Protocol: Stand for one minute every hour.
Jacob’s tip: Set an alarm to go off every hour and when it does, stand up. As this new routine becomes more of a habit, say after a week, start to add to it. The following exercises are examples of how you can add to it.
This is good even if you’re sitting. So whether you’re sitting in a meeting or standing in your office, march.
Protocol: Do 30s of marching (either in your seat or walking around the office) every hour. If you’re doing high knees running, do 10s two to three times a day.
Jacob’s tip: If you’re doing high knees running, your colleagues are going to think you’re crazy. Tell them what you’re doing and encourage them to join in. Check out this video about having the guts to be a leader.
This is simple. Just walk around the office. Get up and move around. Go speak to Jenny, go chat to Johnny, go look out the window.

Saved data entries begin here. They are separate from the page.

-- ==== Sys2Proof/Tests/WitnessEvents.lean ====
section
/-!
SUPPORT. The same for the statements about frames, evaluations, detectors, the Planisher, the Profile Engine, the Governor and Gulene.
-/

namespace Sys2Proof.Tests

open Sys2Proof Sys2Proof.Machine

set_option Elab.async false

/-- States and operands that meet the hypotheses of `Obligations.FastFramesComplete`, clause by clause. -/
theorem witness_FastFramesComplete :
    (∃ (s : State) (p : Nat), p < s.part.ports ∧ s.rc.portOn p = true ∧ (s.role = .active ∧ ((s.port p).state = .trained ∨
      (s.port p).state = .lost ∨ (s.port p).state = .training) ∨ s.role = .standby ∧ (s.port p).state = .training)) ∧
    (∃ (s : State) (p : Nat), p < s.part.ports ∧ s.rc.portOn p = true ∧ (s.role = .active ∧ ((s.port p).state = .trained ∨
      (s.port p).state = .lost ∨ (s.port p).state = .training) ∨ s.role =
      .standby ∧ (s.port p).state = .training) ∧ (s.teth.hand = .forced [p] ∧ ∃ f ∈ s.hq.inflight, f.wait = .takeover)) ∧
    (∃ (s : State) (p : Nat), p < s.part.ports ∧ s.rc.portOn p = true ∧ (s.role = .active ∧ ((s.port p).state = .trained ∨
      (s.port p).state = .lost ∨ (s.port p).state = .training) ∨ s.role =
      .standby ∧ (s.port p).state = .training) ∧ (launchUi (s.port p).launch ≠ launchUi (s.port p).sentLaunch)) ∧
    (∃ (s : State) (p : Nat), p < s.part.ports ∧ s.rc.portOn p = true ∧ (s.role = .active ∧ ((s.port p).state = .trained ∨
      (s.port p).state = .lost ∨ (s.port p).state = .training) ∨ s.role =
      .standby ∧ (s.port p).state = .training) ∧ (s.role = .standby)) ∧
    (∃ (s : State) (p : Nat), p < s.part.ports ∧ s.rc.portOn p = true ∧ (s.role = .active ∧ ((s.port p).state = .trained ∨
      (s.port p).state = .lost ∨ (s.port p).state = .training) ∨ s.role =
      .standby ∧ (s.port p).state = .training) ∧ ((s.port p).line.begun ≠ [])) ∧
    (∃ (s : State) (p : Nat), s.sendsOn p = false) ∧
    (∃ (s : State) (p : Nat), s.sendsOn p = false) ∧
    (∃ (s : State) (p : Nat), s.sendsOn p = false) ∧
    (∃ (s : State) (p q : Nat) (f : Option FastFrame), WellShaped s ∧ p < s.part.ports ∧ (s.port p).state = .trained ∧
      (s.port p).fresh = false ∧ q < s.part.ports ∧ q ≠ p ∧ (s.port q).state = .trained ∧ (s.port q).fresh = false ∧ (∀ g, f
      = some g → goodFast 0x33 g = false)) ∧
    (∃ (s : State) (p q : Nat) (f : Option FastFrame), WellShaped s ∧ p < s.part.ports ∧ (s.port p).state = .trained ∧
      (s.port p).fresh = false ∧ q < s.part.ports ∧ q ≠ p ∧ (s.port q).state = .trained ∧ (s.port q).fresh = false ∧ (∀ g, f
      = some g → goodFast 0x33 g = false)) ∧
    (∃ (s : State) (p q : Nat) (f : FastFrame), WellShaped s ∧ p < s.part.ports ∧ (s.port p).state = .trained ∧ (s.port
      p).fresh = false ∧ q < s.part.ports ∧ q ≠ p ∧ (s.port q).state = .trained ∧ (s.port q).fresh = false ∧ goodFast 0x33 f
      = true) ∧
    (∃ (s : State) (p : Nat), p < s.part.ports ∧ s.trainedPorts = [p] ∧ (s.port p).fresh = false ∧ WellShaped s) ∧
    (∃ (s : State) (p : Nat), p < s.part.ports ∧ (s.port p).state = .lost ∧ WellShaped s) ∧
    (∃ (s : State) (p : Nat) (f : FastFrame), p < s.part.ports ∧ (s.port p).state = .lost ∧ WellShaped s ∧ goodFast 0x33 f =
      true) ∧
    (∃ (s : State) (p : Nat) (heads : List Nat), WellShaped s ∧ p < s.part.ports ∧ (s.port p).lock = true ∧ 16 ≤ ((heads.drop
      (heads.length - 64)).filter badSync).length ∧ (s.port p).state = .trained) ∧
    (∃ (s : State) (p : Nat) (heads : List Nat), WellShaped s ∧ p < s.part.ports ∧ (s.port p).lock = true ∧ 16 ≤ ((heads.drop
      (heads.length - 64)).filter badSync).length ∧ (s.port p).state ≠ .trained) ∧
    (∃ (s : State) (p : Nat) (heads : List Nat), WellShaped s ∧ p < s.part.ports ∧ ((s.port p).lock = false ∨ ((heads.drop
      (heads.length - 64)).filter badSync).length < 16)) ∧
    (∃ (s : State) (p : Nat) (heads : List Nat), WellShaped s ∧ p < s.part.ports ∧ ((s.port p).lock = false ∨ ((heads.drop
      (heads.length - 64)).filter badSync).length < 16)) ∧
    (∃ (s : State) (p : Nat), WellShaped s ∧ p < s.part.ports ∧ (s.port p).state = .trained ∧ (8 ≤ (s.port p).badRun ∨ 8 ≤
      (s.port p).obeyRun) ∧ (s.role = .active ∧ (s.port p).isCell = true ∧ (s.port p).retired = false ∧ s.levelOn (.cell p) <
      3 ∧ (∃ q ∈ s.activeMembers (s.port p).group, q ≠ p))) ∧
    (∃ (s : State) (p : Nat), WellShaped s ∧ p < s.part.ports ∧ (s.port p).state = .trained ∧ (8 ≤ (s.port p).badRun ∨ 8 ≤
      (s.port p).obeyRun) ∧ (s.role = .active ∧ (s.port p).isCell = true ∧ (s.port p).retired = false ∧ (s.port p).group < 16
      ∧ s.levelOn (.group (s.port p).group) < 4 ∧ (s.group (s.port p).group).state = .regulating ∧ (∀ q ∈ s.activeMembers
      (s.port p).group, q = p))) ∧
    (∃ (s : State) (p : Nat), WellShaped s ∧ p < s.part.ports ∧ (s.port p).state = .trained ∧ (8 ≤ (s.port p).badRun ∨ 8 ≤
      (s.port p).obeyRun) ∧ (s.role = .active ∧ (s.port p).isCell = false)) ∧
    (∃ (s : State) (p : Nat), WellShaped s ∧ p < s.part.ports ∧ (s.port p).state = .trained ∧ (s.port p).badRun < 8 ∧ (s.port
      p).obeyRun < 8) ∧
    (∃ (s : State) (p : Nat), WellShaped s ∧ p < s.part.ports ∧ (s.port p).state ≠ .down ∧ (s.port p).state ≠ .failed ∧ (1000
      < (s.port p).badThisS ∧ (s.port p).degraded = false)) ∧
    (∃ (s : State) (p : Nat), WellShaped s ∧ p < s.part.ports ∧ (s.port p).state ≠ .down ∧ (s.port p).state ≠ .failed ∧
      ((s.port p).badThisS ≤ 1000 ∧ (s.port p).degraded = true)) ∧
    (∃ (s : State) (p margin : Nat), WellShaped s ∧ p < s.part.ports ∧ (s.port p).state ≠ .down ∧ (s.port p).state ≠ .failed
      ∧ (margin < 20)) :=
  ⟨⟨bus, 79, by decide +kernel⟩,
   ⟨onTeth (fun x => { x with hand := .forced [79] }) (flying [fly hd 0x0B03 .takeover] bus), 79, by decide +kernel⟩,
   ⟨cell (fun x => { x with launch := 399, state := .lost }) bus, 79, by decide +kernel⟩,
   ⟨cell (fun x => { x with state := .training }) (standby bus), 79, by decide +kernel⟩,
   ⟨cell (fun x => { x with line := { begun := [idleBlock] } }) bus, 79, by decide +kernel⟩,
   ⟨standby bus, 79, by decide +kernel⟩,
   ⟨bus, 0, by decide +kernel⟩,
   ⟨cell (fun x => { x with state := .failed }) bus, 79, by decide +kernel⟩,
   ⟨bus, 79, 78, some { upFrame with crc := 0 }, shaped (by decide +kernel), by decide +kernel, by decide +kernel,
     by decide +kernel, by decide +kernel, by decide +kernel, by decide +kernel, by decide +kernel, fun _ h =>
     by cases h; decide +kernel⟩,
   ⟨bus, 79, 78, none, shaped (by decide +kernel), by decide +kernel, by decide +kernel, by decide +kernel,
     by decide +kernel, by decide +kernel, by decide +kernel, by decide +kernel, nofun⟩,
   ⟨bus, 79, 78, upFrame, shaped (by decide +kernel), by decide +kernel⟩,
   ⟨bus.setPort 78 (fun x => { x with state := .lost }), 79, by decide +kernel, by decide +kernel, by decide +kernel, shaped
     (by decide +kernel)⟩,
   ⟨cell (fun x => { x with state := .lost }) bus, 79, by decide +kernel, by decide +kernel, shaped (by decide +kernel)⟩,
   ⟨cell (fun x => { x with state := .lost }) bus, 79, upFrame, by decide +kernel, by decide +kernel, shaped
     (by decide +kernel), by decide +kernel⟩,
   ⟨bus, 79, List.replicate 16 3, shaped (by decide +kernel), by decide +kernel⟩,
   ⟨cell (fun x => { x with state := .lost }) bus, 79, List.replicate 16 3, shaped (by decide +kernel), by decide +kernel⟩,
   ⟨cell (fun x => { x with lock := false }) bus, 79, [], shaped (by decide +kernel), by decide +kernel⟩,
   ⟨bus, 79, List.replicate 15 0 ++ List.replicate 49 1, shaped (by decide +kernel), by decide +kernel⟩,
   ⟨cell (fun x => { x with badRun := 8 }) bus, 79, shaped (by decide +kernel), by decide +kernel⟩,
   ⟨cell (fun x => { x with obeyRun := 8 }) ((inState .regulating bus).setPort 78 (fun x => { x with retired := true })), 79,
     shaped (by decide +kernel), by decide +kernel⟩,
   ⟨cell (fun x => { x with obeyRun := 8, kind := 2 }) bus, 79, shaped (by decide +kernel), by decide +kernel⟩,
   ⟨cell (fun x => { x with badRun := 7, obeyRun := 7 }) bus, 79, shaped (by decide +kernel), by decide +kernel⟩,
   ⟨cell (fun x => { x with badThisS := 1001 }) bus, 79, shaped (by decide +kernel), by decide +kernel⟩,
   ⟨cell (fun x => { x with badThisS := 1000, degraded := true }) bus, 79, shaped (by decide +kernel), by decide +kernel⟩,
   ⟨cell (fun x => { x with state := .lost }) bus, 79, 19, shaped (by decide +kernel), by decide +kernel⟩⟩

Protocol: Do one walk every hour.
Jacob’s tip: Walk a little bit further each time (within reason). When it’s time for lunch, use this time to walk some more. Search for good places to eat within walking distance that are beyond the block where your office building is located. If you bring your lunch from home, find a nice park you can walk to. If you have to drive to get lunch, choose a location where you can go for a nice stroll afterwards such as a park or foreshore
- Take the stairs
If you have stairs in your workplace, choose them over the lift. Any time you need a break, go for a walk outside by taking the stairs both ways.
Protocol: Do at least one walk up and one walk down the stairs every day. That’s when you arrive and when you leave.

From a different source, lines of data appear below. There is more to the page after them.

theorem State.loseTrained_port : ((s.loseTrained p).port p).state = .lost ∧ ((s.loseTrained p).port p).lostSeen = true ∧
    ((s.loseTrained p).port p).lock = (s.port p).lock ∧ ((s.loseTrained p).port p).lockLoss = (s.port p).lockLoss := by
  obtain ⟨v, is, kept⟩ := State.loseTrained_ladderKept w low
  have field {α : Type} (φ : Port → α) (same : ∀ P : Port, φ P.sansLadder = φ P) :
      φ ((s.loseTrained p).port p) = φ { s.port p with state := .lost, lostSeen := true } := is ▸ kept.field same p
  exact ⟨field Port.state fun _ => rfl, field Port.lostSeen fun _ => rfl, field Port.lock fun _ => rfl, field Port.lockLoss fun _ => rfl⟩

/-- The loss of a port without a cell is noted at level 1. -/
theorem State.loseTrained_other (role : s.role = .active) (other : (s.port p).isCell = false) :
    (s.loseTrained p).ev.ring.getLast?.map (·.sev) = some 1 := by
  let v := s.setPort p (fun P => { P with state := .lost, lostSeen := true })
  have now : v.port p = { s.port p with state := .lost, lostSeen := true } := State.port_setPort_same (w.ports ▸ low) _
  have cell : (v.port p).isCell = false := by rw [now]; exact other
  have active : v.active = true := by simp [State.active, v, role]
  have is : s.loseTrained p = v.ladderRecord (.cell p) 1 8 15 := by
    show (if (v.port p).isCell then v.ladder (.cell p) 3 8 15 else v.ladder (.cell p) 1 8 15) = _
    rw [cell]
    show v.ladder (.cell p) 1 8 15 = _
    unfold State.ladder
    dsimp only
    rw [active, cell]
    rfl
  have noted : Newest { v with sh := { v.sh with ladderSeen := max v.sh.ladderSeen 1 } } (v.ladderRecord (.cell p) 1 8 15) 0x0401 1
    kPort p (leBytes 1 1 ++ leBytes 1 8 ++ leBytes 1 15) := State.record_newest ..
  unfold Newest at noted
  rw [is, noted]
  rfl

/-- What a cell that is lost leaves, before the ladder takes it up. -/
theorem State.loseTrained_cell (role : s.role = .active) (cell : (s.port p).isCell = true) :
    ∃ v, v.active = true ∧ v.port p = { s.port p with state := .lost, lostSeen := true } ∧ Touch 0x20 s v ∧
      (∀ q, q ≠ p → v.port q = s.port q) ∧ s.loseTrained p = v.ladder (.cell p) 3 8 15 := by
  let v := s.setPort p (fun P => { P with state := .lost, lostSeen := true })
  have now : v.port p = { s.port p with state := .lost, lostSeen := true } := State.port_setPort_same (w.ports ▸ low) _
  refine ⟨v, by simp [State.active, v, role], now, s.setPort_touch p _, (PortsKept.setPort _).other, ?_⟩
  show (if (v.port p).isCell then v.ladder (.cell p) 3 8 15 else v.ladder (.cell p) 1 8 15) = _
  rw [show (v.port p).isCell = true by rw [now]; exact cell]
  rfl

/-- The loss of a cell beside others of its group retires it (R142, Table 6-1). -/
theorem State.loseTrained_retires (role : s.role = .active) (cell : (s.port p).isCell = true) (member : (s.port p).retired = false)
    (below : s.levelOn (.cell p) < 3) (more : ∃ q ∈ s.activeMembers (s.port p).group, q ≠ p) :
    ((s.loseTrained p).port p).retired = true ∧ ((s.loseTrained p).port p).cause = 8 := by
  obtain ⟨v, active, now, same, others, loses⟩ := State.loseTrained_cell w low role cell
  obtain ⟨q, of_, other⟩ := more
  have shelf : v.sh = s.sh := comp_bit same.sh rfl
  have alone : v.lastCell p = false := by
    unfold State.lastCell
    rw [Bool.and_eq_false_iff, List.all_eq_false]
    refine .inr ⟨q, ?_, by simpa using other⟩
    rw [State.mem_activeMembers, others q other, now, same.part]
    exact State.mem_activeMembers.mp of_
  let u := (v.ladderRecord (.cell p) 3 8 15).stand (.cell p) 15 3
  have acts : v.ladder (.cell p) 3 8 15 = u.retire p 8 := State.ladder_acts (x := .cell p) (y := .cell p) (level := 3) (l := 3) active
    (by rintro _ ⟨⟩; rw [now]; exact cell) (by simp [State.mend, alone]) (by show (v.port p).retired = false; rw [now]; exact member)
    (by unfold State.levelOn at below ⊢; rwa [shelf])
  have before : Touch 0x8140a0 s u := (same.mono rfl).step (v.acts_touch (.cell p) 3 8 15) rfl
  have retired : (u.retire p 8).port p = (u.port p).retire 8 := by
    rw [State.port, State.retire_ports]
    exact nth_upd_same _ _ _ _ ((before.shape w).ports ▸ low)
  rw [loses, acts, retired]
  exact ⟨rfl, rfl⟩

/-- The loss of the last cell of a group that runs quenches the group (R151). -/
theorem State.loseTrained_quenches (role : s.role = .active) (cell : (s.port p).isCell = true) (member : (s.port p).retired = false)
    (group : (s.port p).group < 16) (below : s.levelOn (.group (s.port p).group) < 4)
    (regulates : (s.group (s.port p).group).state = .regulating) (last : ∀ q ∈ s.activeMembers (s.port p).group, q = p) :
    ((s.loseTrained p).group (s.port p).group).state = .quenching ∧
      ((s.loseTrained p).group (s.port p).group).lastQuench = 2 := by
  obtain ⟨v, active, now, same, others, loses⟩ := State.loseTrained_cell w low role cell
  have shelf : v.sh = s.sh := comp_bit same.sh rfl
  let g := (s.port p).group
  have is : v.group g = s.group g := same.group_eq rfl g
  have group' : (v.port p).group = g := by rw [now]
  have alone : v.lastCell p = true := by
    unfold State.lastCell
    have left : ∀ q ∈ v.activeMembers g, q = p := fun q of_ => by
      refine Classical.byContradiction fun other => ?_
      rw [State.mem_activeMembers, others q other, same.part] at of_
      exact other (last q (State.mem_activeMembers.mpr of_))
    have running : (s.group g).state ≠ .off := by rw [regulates]; decide
    dsimp only
    rw [group', is, now]
    simp only [Bool.and_eq_true, List.all_eq_true]
    exact ⟨⟨by simp [member], by simp [running]⟩, fun q of_ => by simp [left q of_]⟩
  let u := (v.ladderRecord (.group g) 4 8 15).stand (.group g) 15 4
  have acts : v.ladder (.cell p) 3 8 15 = u.quench g 2 := State.ladder_acts (x := .cell p) (y := .group g) (l := 4) active
    (by rintro _ ⟨⟩; rw [now]; exact cell) (by simp [State.mend, alone, group'])
    (by show ((v.group g).state == .off) = false; rw [is, regulates]; rfl) (by unfold State.levelOn at below ⊢; rwa [shelf])
  have before : Touch 0x8140a0 s u := (same.mono rfl).step (v.acts_touch (.group g) 4 8 15) rfl
  have still : u.group g = s.group g := before.group_eq rfl g
  obtain ⟨quenching, cause⟩ := u.quench_same 2 ((before.shape w).groups ▸ group) (by rw [still, regulates]; decide)
  rw [loses, acts]
  refine ⟨quenching, cause.trans (if_neg ?_)⟩
  rw [still, regulates]
  decide

end

/-! ### The quality of a line -/

/-- The end of a window of 1 s (R144). -/
theorem exec_degraded_says {s : State} {p margin : Nat} (w : WellShaped s) (low : p < 80) (up : (s.port p).state ≠ .down)
    (whole : (s.port p).state ≠ .failed) :
    Completes (.degraded p margin) s (fun t => (t.port p).degraded = (decide (1000 < (s.port p).badThisS) || decide (margin < 20)) ∧
      (t.port p).badThisS = 0 ∧ (t.port p).badLastS = min (s.port p).badThisS 65535 ∧ (t.port p).margin = margin % 256 ∧
      ((t.port p).degraded = true → (s.port p).degraded = false → p ∈ t.ev.portCause) ∧
      ((t.port p).degraded = false → (s.port p).degraded = true → p ∉ t.ev.portCause)) := by
  let bad := decide (1000 < (s.port p).badThisS) || decide (margin < 20)
  let last := min (s.port p).badThisS 65535
  let v := s.setPort p (fun P => { P with badLastS := last, badThisS := 0, margin := margin % 256, degraded := bad })
  have now : v.port p = { s.port p with badLastS := last, badThisS := 0, margin := margin % 256, degraded := bad } :=
    State.port_setPort_same (w.ports ▸ low) _
  let r := v.record 0x0B04 1 kPort p (leBytes 2 last ++ leBytes 1 (margin % 256))
  have runs : exec (.degraded p margin) s = .next (if bad && !(s.port p).degraded then r.raisePort 5 p
      else if !bad && (s.port p).degraded then v.clearPort 5 p else v) := by
    show execDegraded p margin s = _
    unfold execDegraded
    rw [if_neg (by simp [up, whole])]
    dsimp only
    split
    · rfl
    · split
      · rfl
      · rfl
  refine ⟨_, runs, ?_⟩
  dsimp only
  split
  next turns =>
    have turns : bad = true ∧ (s.port p).degraded = false := by simpa using turns
    rw [(r.raisePort_touch 5 p).port_eq rfl, (v.record_touch ..).port_eq rfl, now]
    exact ⟨rfl, rfl, rfl, rfl, fun _ _ => State.raisePort_raised r p, fun good => absurd (turns.1.symm.trans good) (by decide)⟩
  next =>
    split
    next mends =>
      have mends : bad = false ∧ (s.port p).degraded = true := by simpa using mends
      rw [(v.clearPort_touch 5 p).port_eq rfl, now]
      exact ⟨rfl, rfl, rfl, rfl, fun wrong => absurd (mends.1.symm.trans wrong) (by decide), fun _ _ => State.clearPort_cleared v p⟩
    next still steady =>
      rw [now]
      refine ⟨rfl, rfl, rfl, rfl, fun is was => absurd ?_ still, fun is was => absurd ?_ steady⟩
      · rw [show bad = true from is, was]; rfl
      · rw [show bad = false from is, was]; rfl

Jacob’s tip: As you get used to it, build up to walking down and back up the stairs every hour.
Again, you’re colleagues are going to think you’re crazy unless you tell them what you’re doing. Get them to join you. You’ll look like that guy in the video in the beginning but stick with it and it will become a movement. Get it ;-) “a movement”. (If you don’t know what I’m on about, go back and watch that video, it’s awesome!)
Protocol: Dance for the entirety of one song every day.
Jacob’s tip: Start at home in the evening. Put on some music and get your family or housemates involved. Dance for one song. You might be surprised just how demanding dancing is physically. Or maybe that’s just my dancing :-0 When you start at work, tell your workmates what you’re doing and ask them to join you. Just make sure it doesn’t disturb others who choose to not participate.
- Arm circles
When you’re on your next conference call, or your just reading the minutes of your last meeting on your computer, extend your arms and do small arm circles forwards and backwards.
Protocol: Do one set of 15s forwards and 15s backwards, three times a day.
Jacob’s tip: Your shoulders may start to creep up towards your ears. Think about pulling your shoulder blades down into your back pockets.
- Calf pulses
Just like the seat pocket card says on most aeroplanes, calf pulses are a great exercise for generating blood flow through your lower legs and feet. Plus, you can do this while remaining seated. Of course, getting up and moving is better but this is a good one to do while you continue working.
Protocol: Do 10 pulses every hour.
Jacob’s tip: Lift up onto your toes and squeeze your calf muscles. Roll back down to your heels and pull your toes towards your shins. You can do this seated but it’s better if you stand. You can even roll your feet around in a circular motion (both directions) to increase blood flow in your lower legs.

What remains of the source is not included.